Untuk menghindari syari’at yang dilakukan umat Yahudi, Nabi Muhammad shallallahu ‘alaihi wasallam memerintahkan untuk berpuasa juga pada tanggal 9 Muharram (Hari Tasu’a) dan 11 Muharram.
Dengan demikian, keutamaan puasa Tasu’a adalah untuk menyelisihi kitab-kitab terdahulu yang hanya mengkhususkan puasa pada tanggal 10 Muharram saja.
Sebagaimana halnya puasa tanggal 9 Muharram, puasa tanggal 11 Muharram juga dimaksudkan untuk menyelisihi kitab-kitab terdahulu.
Terkait puasa tanggal 9, 10, dan 11 Muharram, Syaikh ‘Abdul ‘Aziz bin ‘Abdillah bin Baz berkata,
“Yang afdhal adalah berpuasa pada hari kesembilan dan kesepuluh dari bulan Muharram karena mengingat hadits (Ibnu Abbas), “Apablia aku masih diberi kehidupan tahun depan, aku akan berpuasa pada hari kesembilan.” Jika ada yang berpuasa pada hari kesepuluh dan kesebelas atau berpuasa tiga hari sekaligus (tanggal 9, 10, dan 11) maka itu semua bai. Semua ini dengan maksud untuk menyelisihi Yahudi.” (Fatwa Syaikh Ibnu Baz)
Perintah agar umatnya berpuasa ‘Asyura disampaikan Rasulullah shallallahu ‘alaihi wasallam di awal-awal tahun beliau tinggal di Madinah.
Satu setengah tahun setelah beliau tinggal di Madinah, Rasulullah shallallahu ‘alaihi wasallam menerima wahyu mengenai diwajibkannya puasa Ramadhan.
Dalam surat Al Baqarah ayat 183 Allah berfirman,
“Hai orang-orang yang beriman, diwajibkan atas kamu berpuasa sebagaimana diwajibkan atas orang-orang sebelum kamu agar kamu bertakwa.” (QS, Al-Baqarah : 183)
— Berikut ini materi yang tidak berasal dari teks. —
-- Koelnu.lean

@[simp] theorem State.failWord_held (s : State) (c : Nat) : (State.failWord s c).held = s.held := by
  simp [State.failWord]
theorem State.enqueue_held (s : State) (c : Nat) (w : KWord) (regs : List (BitVec 4)) (put : QEntry → Core → Core) :
    ∃ t, (State.enqueue s c w regs put) = .next t ∧ t.held = s.held := by
  unfold State.enqueue; (repeat' split) <;> exact ⟨_, rfl, by simp⟩
theorem State.toFront_held (s : State) (c : Nat) (w : KWord) : ∃ t, (State.toFront s c w) = .next t ∧ t.held = s.held := by
  unfold State.toFront; (repeat' split) <;> exact ⟨_, rfl, by simp⟩
theorem execNop_held (core : Fin 48) (h : KHdr) (unit : BitVec 3) (s : State) :
    ∃ t, (execNop core h unit s) = .next t ∧ t.held = s.held := by
  unfold execNop
  split
  · exact State.toFront_held _ _ _
  · exact State.enqueue_held _ _ _ _ _
theorem execGroup_held (core : Fin 48) (h : KHdr) (layer : BitVec 16) (oper : BitVec 16) (s : State) :
    ∃ t, (execGroup core h layer oper s) = .next t ∧ t.held = s.held := by
  unfold execGroup; exact State.toFront_held _ _ _
theorem execPoint_held (core : Fin 48) (h : KHdr) (s : State) :
    ∃ t, (execPoint core h s) = .next t ∧ t.held = s.held := by
  unfold execPoint; exact State.toFront_held _ _ _
theorem execFence_held (core : Fin 48) (h : KHdr) (mask : BitVec 5) (s : State) :
    ∃ t, (execFence core h mask s) = .next t ∧ t.held = s.held := by
  unfold execFence; exact State.toFront_held _ _ _
theorem execLoop_held (core : Fin 48) (h : KHdr) (count1 : BitVec 16) (body : BitVec 12) (s : State) :
    ∃ t, (execLoop core h count1 body s) = .next t ∧ t.held = s.held := by
  unfold execLoop; exact State.toFront_held _ _ _
theorem execEndInv_held (core : Fin 48) (h : KHdr) (s : State) :
    ∃ t, (execEndInv core h s) = .next t ∧ t.held = s.held := by
  unfold execEndInv; exact State.toFront_held _ _ _
theorem execAddr_held (core : Fin 48) (h : KHdr) (reg : BitVec 4) (value : BitVec 48) (ostr : BitVec 16) (s : State) :
    ∃ t, (execAddr core h reg value ostr s) = .next t ∧ t.held = s.held := by
  unfold execAddr; exact State.toFront_held _ _ _
theorem execAddri_held (core : Fin 48) (h : KHdr) (reg : BitVec 4) (delta : BitVec 32) (s : State) :
    ∃ t, (execAddri core h reg delta s) = .next t ∧ t.held = s.held := by
  unfold execAddri; exact State.toFront_held _ _ _
theorem execShape_held (core : Fin 48) (h : KHdr) (shi : BitVec 3) (m1 : BitVec 16) (k1 : BitVec 16) (n1 : BitVec 16) (s : State) :
    ∃ t, (execShape core h shi m1 k1 n1 s) = .next t ∧ t.held = s.held := by
  unfold execShape; exact State.toFront_held _ _ _
theorem execStride_held (core : Fin 48) (h : KHdr) (shi : BitVec 3) (sstr : BitVec 16) (xstr : BitVec 16) (dstr : BitVec 16) (s : State) :
    ∃ t, (execStride core h shi sstr xstr dstr s) = .next t ∧ t.held = s.held := by
  unfold execStride; exact State.toFront_held _ _ _
theorem execSpout_held (core : Fin 48) (h : KHdr) (o : SpoutOps) (s : State) :
    ∃ t, (execSpout core h o s) = .next t ∧ t.held = s.held := by
  unfold execSpout; exact State.toFront_held _ _ _
theorem execSpoutv_held (core : Fin 48) (h : KHdr) (sci : BitVec 3) (scalar : BitVec 32) (cap : BitVec 32) (s : State) :
    ∃ t, (execSpoutv core h sci scalar cap s) = .next t ∧ t.held = s.held := by
  unfold execSpoutv; exact State.toFront_held _ _ _
theorem execTkset_held (core : Fin 48) (h : KHdr) (tk : BitVec 5) (value : BitVec 16) (s : State) :
    ∃ t, (execTkset core h tk value s) = .next t ∧ t.held = s.held := by
  unfold execTkset; exact State.toFront_held _ _ _
theorem execSemacq_held (core : Fin 48) (h : KHdr) (sem : BitVec 5) (units : BitVec 16) (s : State) :
    ∃ t, (execSemacq core h sem units s) = .next t ∧ t.held = s.held := by
  unfold execSemacq; exact State.toFront_held _ _ _
theorem execSemrel_held (core : Fin 48) (h : KHdr) (sem : BitVec 5) (units : BitVec 16) (s : State) :
    ∃ t, (execSemrel core h sem units s) = .next t ∧ t.held = s.held := by
  unfold execSemrel; exact State.toFront_held _ _ _
theorem execVadd_held (core : Fin 48) (h : KHdr) (o : VOps) (s : State) :
    ∃ t, (execVadd core h o s) = .next t ∧ t.held = s.held := by
  unfold execVadd; exact State.enqueue_held _ _ _ _ _
theorem execVmul_held (core : Fin 48) (h : KHdr) (o : VOps) (s : State) :
    ∃ t, (execVmul core h o s) = .next t ∧ t.held = s.held := by
  unfold execVmul; exact State.enqueue_held _ _ _ _ _
theorem execVfma_held (core : Fin 48) (h : KHdr) (o : VOps) (s : State) :
    ∃ t, (execVfma core h o s) = .next t ∧ t.held = s.held := by
  unfold execVfma; exact State.enqueue_held _ _ _ _ _
theorem execVmax_held (core : Fin 48) (h : KHdr) (o : VOps) (s : State) :
    ∃ t, (execVmax core h o s) = .next t ∧ t.held = s.held := by
  unfold execVmax; exact State.enqueue_held _ _ _ _ _
theorem execVmin_held (core : Fin 48) (h : KHdr) (o : VOps) (s : State) :
    ∃ t, (execVmin core h o s) = .next t ∧ t.held = s.held := by
  unfold execVmin; exact State.enqueue_held _ _ _ _ _
theorem execVcmp_held (core : Fin 48) (h : KHdr) (o : VOps) (s : State) :
    ∃ t, (execVcmp core h o s) = .next t ∧ t.held = s.held := by
  unfold execVcmp; exact State.enqueue_held _ _ _ _ _
theorem execVsel_held (core : Fin 48) (h : KHdr) (o : VOps) (s : State) :
    ∃ t, (execVsel core h o s) = .next t ∧ t.held = s.held := by
  unfold execVsel; exact State.enqueue_held _ _ _ _ _
theorem execVcvt_held (core : Fin 48) (h : KHdr) (o : VOps) (s : State) :
    ∃ t, (execVcvt core h o s) = .next t ∧ t.held = s.held := by
  unfold execVcvt; exact State.enqueue_held _ _ _ _ _
theorem execVexp_held (core : Fin 48) (h : KHdr) (o : VOps) (s : State) :
    ∃ t, (execVexp core h o s) = .next t ∧ t.held = s.held := by
  unfold execVexp; exact State.enqueue_held _ _ _ _ _
theorem execVln_held (core : Fin 48) (h : KHdr) (o : VOps) (s : State) :
    ∃ t, (execVln core h o s) = .next t ∧ t.held = s.held := by
  unfold execVln; exact State.enqueue_held _ _ _ _ _
theorem execVrcp_held (core : Fin 48) (h : KHdr) (o : VOps) (s : State) :
    ∃ t, (execVrcp core h o s) = .next t ∧ t.held = s.held := by
  unfold execVrcp; exact State.enqueue_held _ _ _ _ _
theorem execVrsq_held (core : Fin 48) (h : KHdr) (o : VOps) (s : State) :
    ∃ t, (execVrsq core h o s) = .next t ∧ t.held = s.held := by
  unfold execVrsq; exact State.enqueue_held _ _ _ _ _
theorem execVtanh_held (core : Fin 48) (h : KHdr) (o : VOps) (s : State) :
    ∃ t, (execVtanh core h o s) = .next t ∧ t.held = s.held := by
  unfold execVtanh; exact State.enqueue_held _ _ _ _ _
theorem execVsum_held (core : Fin 48) (h : KHdr) (o : VOps) (s : State) :
    ∃ t, (execVsum core h o s) = .next t ∧ t.held = s.held := by
  unfold execVsum; exact State.enqueue_held _ _ _ _ _
theorem execVrmax_held (core : Fin 48) (h : KHdr) (o : VOps) (s : State) :
    ∃ t, (execVrmax core h o s) = .next t ∧ t.held = s.held := by
  unfold execVrmax; exact State.enqueue_held _ _ _ _ _
theorem execVtopk_held (core : Fin 48) (h : KHdr) (o : VOps) (s : State) :
    ∃ t, (execVtopk core h o s) = .next t ∧ t.held = s.held := by
  unfold execVtopk; exact State.enqueue_held _ _ _ _ _
theorem execVpart_held (core : Fin 48) (h : KHdr) (o : VOps) (s : State) :
    ∃ t, (execVpart core h o s) = .next t ∧ t.held = s.held := by
  unfold execVpart; exact State.enqueue_held _ _ _ _ _
theorem execVmerge_held (core : Fin 48) (h : KHdr) (o : VOps) (s : State) :
    ∃ t, (execVmerge core h o s) = .next t ∧ t.held = s.held := by
  unfold execVmerge; exact State.enqueue_held _ _ _ _ _
theorem execVsample_held (core : Fin 48) (h : KHdr) (o : VOps) (s : State) :
    ∃ t, (execVsample core h o s) = .next t ∧ t.held = s.held := by
  unfold execVsample; exact State.enqueue_held _ _ _ _ _
theorem execMm_held (core : Fin 48) (h : KHdr) (o : MmOps) (s : State) :
    ∃ t, (execMm core h o s) = .next t ∧ t.held = s.held := by
  unfold execMm; exact State.enqueue_held _ _ _ _ _
theorem execMov_held (core : Fin 48) (h : KHdr) (o : MovOps) (s : State) :
    ∃ t, (execMov core h o s) = .next t ∧ t.held = s.held := by
  unfold execMov; exact State.enqueue_held _ _ _ _ _
theorem execMov2d_held (core : Fin 48) (h : KHdr) (o : Mov2dOps) (s : State) :
    ∃ t, (execMov2d core h o s) = .next t ∧ t.held = s.held := by
  unfold execMov2d; exact State.enqueue_held _ _ _ _ _
theorem execLeafrd_held (core : Fin 48) (h : KHdr) (o : LeafrdOps) (s : State) :
    ∃ t, (execLeafrd core h o s) = .next t ∧ t.held = s.held := by
  unfold execLeafrd; exact State.enqueue_held _ _ _ _ _
theorem execMoveArrived_held (core : Fin 48) (move : Nat) (how : Arrival) (s : State) :
    ∃ t, (execMoveArrived core move how s) = .next t ∧ t.held = s.held := by
  unfold execMoveArrived; (repeat' split) <;> exact ⟨_, rfl, by simp⟩
theorem execCoreProgressExpiry_held (core : Fin 48) (s : State) :
    ∃ t, (execCoreProgressExpiry core s) = .next t ∧ t.held = s.held := by
  unfold execCoreProgressExpiry; dsimp only; (repeat' split) <;> (refine ⟨_, rfl, ?_⟩; (repeat' split) <;> (first | with_reducible rfl | simp))
theorem execIntervalOverrun_held (core : Fin 48) (s : State) :
    ∃ t, (execIntervalOverrun core s) = .next t ∧ t.held = s.held := by
  unfold execIntervalOverrun; split <;> exact ⟨_, rfl, by simp⟩

end Sys2Proof.Machine
end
Setelah wahyu tentang diwajibkannya puasa Ramadhan bagi umat muslim, maka puasa ‘Asyura tidak lagi menjadi puasa wajib bagi umat muslim melainkan menjadi puasa sunnah.
Dengan demikian, puasa ‘Asyura menjadi salah satu amalan 10 Muharram yang dapat mendatangkan pahala bagi siapapun yang mengerjakannya.